Excellent results!! We can now take the latest weights we created and recreate the weights without any further training, or keep training to reach a better accuracy. A few more rounds and the accuracy can get up to 95% or so.

## Visualizing learning

As a final example. We will visualize the learning, to detect exactly what is happening.

We will use [SmoothCAM](https://arxiv.org/pdf/2006.14255.pdf), a method that allows visualizing how one image activates the neural network by tracing the gradient activations. There are several Pytorch implementations and non of them is dominant. [torch-cam](https://github.com/frgfm/torch-cam) comes with both activation-level and gradient-level models, so it serves our purposes. Let's install the paper.

In [None]:
!pip install torchcam

The package will extract the gradients automatically when we evaluate a model. Note that gradients must be allow to float, so the wrapper ```with torch.no_grad()``` should not be used in this case, but the model can be placed in evaluation mode.

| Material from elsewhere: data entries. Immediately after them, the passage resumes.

/-- A core of which nothing has been used. -/
def Core.fresh (id : CoreId) : Core where
  id := id
  slots := Vector.replicate 16 ⟨none, false, none, false⟩
  accs := Vector.replicate 4 ⟨none, false, none, Vector.replicate 128 (Vector.replicate 128 0), none⟩
  ibuf := []
  lastShuttle := 0
  compacting := none
  freeSince := 0
  records := []

/-- A page pool (R254, R299). -/
structure PagePool where
  n : Nat
  write : Bool
  exec : Bool
  super : Bool
  frames : List Nat
  deriving DecidableEq, Repr

/-- The state of a context at its latest checkpoint (R333). -/
structure Snapshot where
  warps : List Warp
  teams : List Team
  slots : List (CoreId × Nat × OperandSlot)
  accs : List (CoreId × Nat × Accumulator)
  ops : List MatrixOp
  stores : List PendStore
  pools : List PagePool
  /-- Copies with a smaller identifier were issued before the checkpoint (R337). -/
  nextCopy : Nat
  /-- Copies issued before the checkpoint that have completed since. -/
  landed : List Copy
  deriving DecidableEq, Repr

/-- A context. -/
structure Ctx where
  id : Nat
  vf : Nat
  failed : Bool
  pageTable : Nat
  recordTable : Nat
  backing : Nat
  privRegion : Nat
  teamSlots : Nat
  framePool : Option FramePool
  pagePools : List PagePool
  nodes : List Node
  keyTable : Nat
  /-- Base, size, level of the task table (R317). -/
  taskTable : Option (Nat × Nat × Nat)
  /-- Ready tasks in order: task, priority, cycle of arrival (R318). -/
  ready : List (Nat × Nat × Nat)
  prevGrid : Nat
  snapshot : Snapshot
  checkpointAt : Nat
  /-- A checkpoint is under way: no warp of the context issues (R333). -/
  paused : Bool
  undo : List UndoLine
  /-- Bytes of undo entries of its warps that have retired and of pages that have gone since the checkpoint, by core (R334). -/
  undoGone : List (CoreId × Nat)
  /-- The context's teams are in their save records (R336). -/
  savedOut : Bool
  deriving DecidableEq, Repr

/-- A snapshot of nothing. -/
def Snapshot.empty : Snapshot := ⟨[], [], [], [], [], [], [], 0, []⟩

/-! ### Front end, functions, partitions, links, security -/

/-- A queue of a virtual function (R295 to R298). -/
structure Queue where
  n : Nat
  ctx : Nat
  pasid : Option Nat
  status : Nat
  level : Nat
  weight : Nat
  aging : Nat
  expected : BitVec 32
  buffer : List (List Byte)
  deriving DecidableEq, Repr

/-- The states of a TDISP interface (R357, R363). -/
inductive TdispState where
  | unlocked | locked | run | error
  deriving DecidableEq, Repr

/-- How the distributor has treated a source (R308, R309). -/
structure Grant where
  source : Source
  passed : Nat
  aged : Option Nat
  used : Nat
  deriving DecidableEq, Repr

We also must point the model to a layer. In general, you want to point it to the last convolutional layer of the feature extractor. We do that in the definition of the object resulting from the function ```SmoothGradCAMpp```.

In [None]:
# Set your CAM extractor
from torchcam.methods import SmoothGradCAMpp
from torchvision.io.image import read_image
from torchvision.transforms.functional import normalize, resize, to_pil_image
from torchcam.utils import overlay_mask


# Set model to evaluation mode and apply the model.
model.eval()
cam_extractor = SmoothGradCAMpp(model, target_layer=model.features[28])

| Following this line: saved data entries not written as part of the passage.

/-- An atomic that waits at its bank, after a unit's later write to its bytes. -/
def Load.patch (x : Load) (ha : Nat) (bytes : List Byte) : Load :=
  if x.accepted.isNone || x.data.isSome then x
  else { x with later := (((rangeFrom ha bytes.length).zip bytes).filter fun e => x.lanes.any fun r => decide (r.ha ≤ e.1) && decide (e.1 < r.ha + r.len)) ++ x.later }

/-- A unit's write comes after what the banks have accepted for its bytes; one that no rollback undoes, also after what a rollback brings back
(R276). -/
def State.patchAccepted (s : State) (undone : Bool) (ha : Nat) (bytes : List Byte) : State :=
  let load (w : Warp) : Warp := { w with loads := w.loads.map fun x => x.patch ha bytes }
  let kept (n : Snapshot) : Snapshot := { n with stores := n.stores.map fun p => p.patch ha bytes, warps := n.warps.map load }
  { s with
    w := load s.w, rest := s.rest.map load, stores := s.stores.map fun p => p.patch ha bytes
    ctxs := if undone then s.ctxs else s.ctxs.map fun c => { c with snapshot := kept c.snapshot } }

/-- Nothing is accepted that is not performed, nor would be after a rollback. -/
def State.noneAccepted (s : State) : Bool :=
  let none' (x : Load) : Bool := x.accepted.isNone
  s.stores.all (·.taken.isEmpty) && (s.w :: s.rest).all (fun w => w.loads.all none') &&
    s.ctxs.all fun c => c.snapshot.stores.all (·.taken.isEmpty) && c.snapshot.warps.all fun w => w.loads.all none'

/-- Writes that a unit has made come after what the banks have accepted. -/
def State.afterAccepted (s : State) (undone : Bool) (writes : List (Nat × List Byte)) : State :=
  if s.noneAccepted then s else writes.foldl (fun s p => s.patchAccepted undone p.1 p.2) s

/-! ### Translation (R64 to R70) -/

/-- Who asks for a translation (R66). -/
inductive Access where
  | load | store | atomic | fetch | engineRead | engineWrite
  deriving DecidableEq, Repr

/-- The access writes. -/
def Access.writes : Access → Bool
  | .store | .atomic | .engineWrite => true
  | _ => false

/-- A leaf: the entry, its home address, the first address of its page and the size. -/
structure Leaf where
  pte : BitVec 64
  pteHa : Nat
  page : Nat
  size : Nat
  deriving DecidableEq, Repr

/-- Bits of an entry that must be zero or are reserved (R65, R66): zero fields, a peer where loc is not 0b10, loc 0b11. -/
def badEntry (e : Nat) : Bool :=
  bitsOf e 63 58 != 0 || bitsOf e 11 11 != 0 || bitsOf e 9 8 == 3 || (bitsOf e 57 52 != 0 && bitsOf e 9 8 != 2)

/-- The walk from a table of level `n` (R64 to R66): each table entry read is checked for ownership (R79). -/
def walkFrom (s : State) (ctx va : Nat) : Nat → Nat → Except Code Leaf
  | 0, _ => .error 0x08
  | n + 1, table =>
    let size := 2 ^ (12 + 9 * n)
    let ha := table + 8 * (va / size % 512)
    let code := s.sectorCode ctx ha 8
    if code != 0 then .error code
    else
      let e := leNat (s.seenBytes ha 8)
      if bitsOf e 0 0 == 0 then .error 0x08
      else
        let leaf := n == 0 || bitsOf e 6 6 == 1
        let frame := bitsOf e 51 12 * 4096
        if badEntry e || (leaf && decide (3 ≤ n)) || (!leaf && bitsOf e 9 8 != 0) then .error 0x09
        else if !leaf then walkFrom s ctx va n frame
        else if frame % size != 0 then .error 0x09
        else .ok ⟨BitVec.ofNat 64 e, ha, va / size * size, size⟩

/-- The table entries that a walk reads, to be filled into L2. -/
def walkReads (s : State) (ctx va : Nat) : Nat → Nat → List Nat
  | 0, _ => []
  | n + 1, table =>
    let ha := table + 8 * (va / 2 ^ (12 + 9 * n) % 512)
    let e := leNat (s.seenBytes ha 8)
    if s.sectorCode ctx ha 8 != 0 || bitsOf e 0 0 == 0 || n == 0 || bitsOf e 6 6 == 1 then [ha]
    else ha :: walkReads s ctx va n (bitsOf e 51 12 * 4096)

/-- The walk of a virtual address of the context. -/
def State.walk (s : State) (ctx va : Nat) : Except Code Leaf :=
  match s.ctx? ctx with
  | none => .error 0x08
  | some c => walkFrom s ctx va 5 c.pageTable

/-- The structures that a request looks in, in order (R69). -/
def TlbHome.backed : TlbHome → List TlbHome
  | .core c => [.core c, .sector c.part (c.n / 20)]
  | h => [h]

/-- A cached translation of the address. -/
def State.cached (s : State) (h : TlbHome) (ctx va : Nat) : Option TlbEntry :=
  h.backed.findSome? fun k => s.tlb.find? fun e => e.home == k && e.ctx == ctx && decide (e.page ≤ va) && decide (va < e.page + e.size)

/-- The leaf that translates an address: cached, or walked. A write through a cached entry whose dirty bit is clear walks again (R68). -/
def State.leaf (s : State) (h : TlbHome) (ctx va : Nat) (write : Bool) : Except Code Leaf :=
  match s.cached h ctx va with
  | some e => if write && !e.pte.getLsbD 5 then s.walk ctx va else .ok ⟨e.pte, e.pteHa, e.base, e.size⟩
  | none => s.walk ctx va

/-- The access is allowed by the leaf (R66). -/
def permits (a : Access) (super : Bool) (pte : BitVec 64) : Bool :=
  (match a with
    | .store | .engineWrite => pte.getLsbD 1
    | .atomic => pte.getLsbD 1 && !pte.getLsbD 10
    | .load | .engineRead => !pte.getLsbD 10
    | .fetch => pte.getLsbD 2) && (super || !pte.getLsbD 3)

/-- Home address of an address under its leaf. -/
def Leaf.home (l : Leaf) (va : Nat) : Nat :=
  let e := l.pte.toNat
  homeOf (bitsOf e 9 8) (bitsOf e 57 52) ((bitsOf e 51 12 * 4096 + va + 2 ^ 57 - l.page) % 2 ^ 52)

/-- Translation of a virtual address with its protection check (R64, R66); a failed ATS translation of host memory gives 0x08 (R362). -/
def State.translate (s : State) (h : TlbHome) (ctx : Nat) (a : Access) (super : Bool) (va : Nat) : Except Code Nat :=
  if 2 ^ 57 ≤ va then .error 0x09
  else
    match s.leaf h ctx va a.writes with
    | .error c => .error c
    | .ok l =>
      if !permits a super l.pte then .error 0x09
      else
        let ha := l.home va
        if s.farCode (sectorOf ha) false == 0x08 && !isDram ha then .error 0x08 else .ok ha

/-- Set accessed, and dirty for a write, in an entry at its home (R68); no rollback undoes it. -/
def State.setAccessed (s : State) (ctx pteHa : Nat) (write : Bool) : State :=
  let b := (s.seenBytes pteHa 1).headD 0
  let b' := if write then b ||| 0x30#8 else b ||| 0x10#8
  if b == b' then s else (s.homeStore none ctx pteHa [b']).afterAccepted false [(pteHa, [b'])]

/-- The root of a context's tables. -/
def State.tableOf (s : State) (ctx : Nat) : Nat := ((s.ctx? ctx).map (·.pageTable)).getD 0

/-- What a demand walk to a leaf leaves behind: the entries read are in L2, accessed is set in each, and dirty in the leaf for a write
(R65, R68). -/
def State.walked (s : State) (ctx va : Nat) (l : Leaf) (write : Bool) : State :=
  let reads := walkReads s ctx va 5 (s.tableOf ctx)
  let s := reads.foldl (fun s ha => s.sectorFill ctx ha 8) s
  (reads.filter (· != l.pteHa)).foldl (fun s ha => s.setAccessed ctx ha false) (s.setAccessed ctx l.pteHa write)

/-- Entries of a structure (R69). -/
def TlbHome.capacity : TlbHome → Nat
  | .core _ => 1024
  | .sector _ _ => 32768
  | .fetcher _ => 256
  | .engine _ _ => 256

/-- Cache a translation; one of a full structure, free which, gives way (R69). -/
def State.tlbAdd (s : State) (e : TlbEntry) : State :=
  let held := s.tlb.filter fun x => x.home == e.home
  if held.length < e.home.capacity then { s with tlb := e :: s.tlb }
  else
    let rest := match held[Config.way s.freeIx % held.length]? with | some x => s.tlb.erase x | none => s.tlb
    { s with tlb := e :: rest, freeIx := s.freeIx + 1 }

/-- The entry that a structure caches for a walked leaf: of a group of sixteen it may cover the whole, the choice free (R67). -/
def State.entryOf (s : State) (ctx : Nat) (l : Leaf) (k : TlbHome) : TlbEntry :=
  let pte := BitVec.ofNat 64 (leNat (s.seenBytes l.pteHa 8))
  if l.size == 4096 && pte.getLsbD 7 && (Config.freeWord s.freeIx).getLsbD 0 then ⟨k, ctx, l.page / 65536 * 65536, 65536, l.page, pte, l.pteHa⟩
  else ⟨k, ctx, l.page, l.size, l.page, pte, l.pteHa⟩

/-- What performing a translated access leaves behind: table entries in L2, accessed and dirty bits, cached entries (R68, R69). -/
def State.touch (s : State) (h : TlbHome) (ctx va : Nat) (write : Bool) : State :=
  match s.cached h ctx va, s.leaf h ctx va write with
  | some e, .ok l =>
    if write && !e.pte.getLsbD 5 then
      let s := s.walked ctx va l true
      { s with
        tlb := mapWhere (fun x => h.backed.contains x.home && x.ctx == ctx && x.page == e.page) (fun x => s.entryOf ctx l x.home) s.tlb
        freeIx := s.freeIx + 1 }
    else s
  | none, .ok l =>
    let s := s.walked ctx va l write
    let s := h.backed.reverse.foldl (fun t k => t.tlbAdd (s.entryOf ctx l k)) s
    { s with freeIx := s.freeIx + 1 }
  | _, .error _ => s

/-- A walk met a failing check value in a table entry: the entries that it read are filled, and the failing sector is poisoned (R94). -/
def State.walkMet (s : State) (ctx : Nat) (c : Code) (va : Nat) : State :=
  if c == 0x16 then
    (walkReads s ctx va 5 (s.tableOf ctx)).foldl (fun s ha => s.sectorFill ctx ha 8) s
  else s

/-! ### The device's own accesses to a context's memory -/

/-- Virtual addresses of the first byte of each sector piece of a range: address and length. -/
def pieces : Nat → Nat → Nat → List (Nat × Nat)
  | 0, _, _ => []
  | fuel + 1, va, n => if n = 0 then [] else let k := min n (64 - va % 64); (va, k) :: pieces fuel (va + k) (n - k)

/-- Read a context's memory through the device's own path: translated by its tables and checked for ownership. The front end's and the
frame unit's paths consult no protection bit (R392); an engine's read of a record obeys noread (R66). The code of the first failure, if any. -/
def State.unitRead (s : State) (ctx va n : Nat) (noread : Bool := false) : Except Code (List Byte) :=
  (pieces (n / 64 + 2) va n).foldl (fun acc p =>
    match acc with
    | .error c => .error c
    | .ok bytes =>
      if 2 ^ 57 ≤ p.1 then .error 0x09
      else
        match s.walk ctx p.1 with
        | .error c => .error c
        | .ok l =>
          let ha := l.home p.1
          let code := s.sectorCode ctx ha p.2
          if noread && l.pte.getLsbD 10 then .error 0x09
          else if code != 0 then .error code
          else .ok (bytes ++ s.seenBytes ha p.2)) (.ok [])

/-- What a read through the device's own path leaves behind, up to the first failure (R68, R94), and whether it went through. -/
def State.unitFill (s : State) (ctx va n : Nat) (noread : Bool := false) : State × Bool :=
  (pieces (n / 64 + 2) va n).foldl (fun acc p =>
    let s := acc.1
    if !acc.2 || decide (2 ^ 57 ≤ p.1) then (s, false)
    else
      match s.walk ctx p.1 with
      | .error c => (s.walkMet ctx c p.1, false)
      | .ok l =>
        if noread && l.pte.getLsbD 10 then (s, false)
        else
          let s := s.walked ctx p.1 l false
          ((s.sectorFill ctx (l.home p.1) p.2), s.sectorCode ctx (l.home p.1) p.2 == 0)) (s, true)

/-- What reads of these ranges through the device's own path leave behind, in order, up to the first that fails. -/
def State.unitReads (s : State) (ctx : Nat) (reads : List (Nat × Nat)) (noread : Bool := false) : State :=
  (reads.foldl (fun acc r => if acc.2 then acc.1.unitFill ctx r.1 r.2 noread else acc) (s, true)).1

/-- The addresses, home addresses and bytes of a device write, or the first failure. -/
def State.unitPlan (s : State) (ctx va : Nat) (bytes : List Byte) (writeBit : Bool := true) : Except Code (List (Nat × Leaf × List Byte)) :=
  (pieces (bytes.length / 64 + 2) va bytes.length).foldl (fun acc p =>
    match acc with
    | .error c => .error c
    | .ok l =>
      if 2 ^ 57 ≤ p.1 then .error 0x09
      else
        match s.walk ctx p.1 with
        | .error c => .error c
        | .ok leaf =>
          let code := s.storeCode ctx (leaf.home p.1)
          if writeBit && !leaf.pte.getLsbD 1 then .error 0x09
          else if code != 0 then .error code
          else .ok (l ++ [(p.1, leaf, (bytes.drop (p.1 - va)).take p.2)])) (.ok [])

/-- Write a context's memory through the device's own path, whole or not at all; no rollback undoes it. The code is 0 when written. The
front end's writes obey the write bit (R66); the heddle core's writes of records, the fault unit's (R92) and the frame unit's (R392) do not. -/
def State.unitWrite (s : State) (ctx va : Nat) (bytes : List Byte) (writeBit : Bool := true) : State × Code :=
  match s.unitPlan ctx va bytes writeBit with
  | .error c => (s, c)
  | .ok l =>
    let s := l.foldl (fun s p => (s.walked ctx p.1 p.2.1 true).homeStore none ctx (p.2.1.home p.1) p.2.2) s
    (s.afterAccepted false (l.map fun p => (p.2.1.home p.1, p.2.2)), 0)

/-! ### L1 (R73, R74) -/

/-- The sector of a core's L1 that holds a home address under the context's tag. -/
def State.l1Sector (s : State) (core : CoreId) (ctx ha : Nat) : Option L1Sector :=
  s.l1.find? fun x => x.core == core && x.ctx == ctx && x.ha == sectorOf ha

/-- Bytes of a sector held in L1. -/
def L1Sector.read (x : L1Sector) (ha n : Nat) : List Byte := (x.bytes.drop (ha - x.ha)).take n

/-- Write a dirty private sector back to its home. -/
def State.l1WriteBack (s : State) (x : L1Sector) : State :=
  if !x.dirty then s
  else
    let s := s.homeStore (some x.core) x.ctx x.ha x.bytes
    { s with l1 := mapWhere (fun y => y.core == x.core && y.ctx == x.ctx && y.ha == x.ha) (fun y => { y with dirty := false }) s.l1 }

/-- Write back the dirty private sectors that satisfy a condition. -/
def State.l1WriteBackAll (s : State) (p : L1Sector → Bool) : State :=
  (s.l1.filter fun x => p x && x.dirty).foldl State.l1WriteBack s

/-- The sector lies in this line of the core's L1. -/
def L1Sector.inLine (x : L1Sector) (core : CoreId) (ctx ha : Nat) : Bool := x.core == core && x.ctx == ctx && lineOf x.ha == lineOf ha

Now we extract an image and apply the VGG16 transforms.

In [None]:
# Get your input
img_path = 'IntelClassification/seg_test/forest/20056.jpg'
img = read_image(img_path)

# Preprocess for the model
transforms = transforms_vgg16 = torchvision.models.VGG16_Weights.DEFAULT.transforms()
input_tensor = transforms(img)

Now we are ready to get the output. We apply the model using the ```cam_extractor``` object as a wrapper, which will record our gradients and calculate the algorithm. We save the outcome on the variable ```activation_map```.

In [None]:
with cam_extractor:
 # Preprocess your data and feed it to the model
 out = model(input_tensor.unsqueeze(0).to(device))
 # Retrieve the CAM by passing the class index and the model output
 activation_map = cam_extractor(out.squeeze(0).argmax().item(), out)

In [None]:
out

We can see the model predicts with a 100% probability that the model is of class 'forest', which is correct. Let's see what it is doing to make this happen.

In [None]:
# Visualize the raw CAM
activation_map_raw = activation_map[0].squeeze(0).cpu().numpy()
plt.imshow(activation_map_raw)
plt.axis('off')
plt.tight_layout()
plt.show()

In [None]:
# Resize the CAM and overlay it
result = overlay_mask(to_pil_image(img),
 to_pil_image((255*activation_map_raw).astype(np.uint8)),
 alpha=0.8)

# Display it
plt.imshow(result)
plt.axis('off')
plt.tight_layout()
plt.show()

Now we can clearly see what is happening.

This is the importance of the modelling procedures: We need to understand how much diversity we are including in our images: If we don't we might end up learning other things!

Now change the image and study what is the model doing.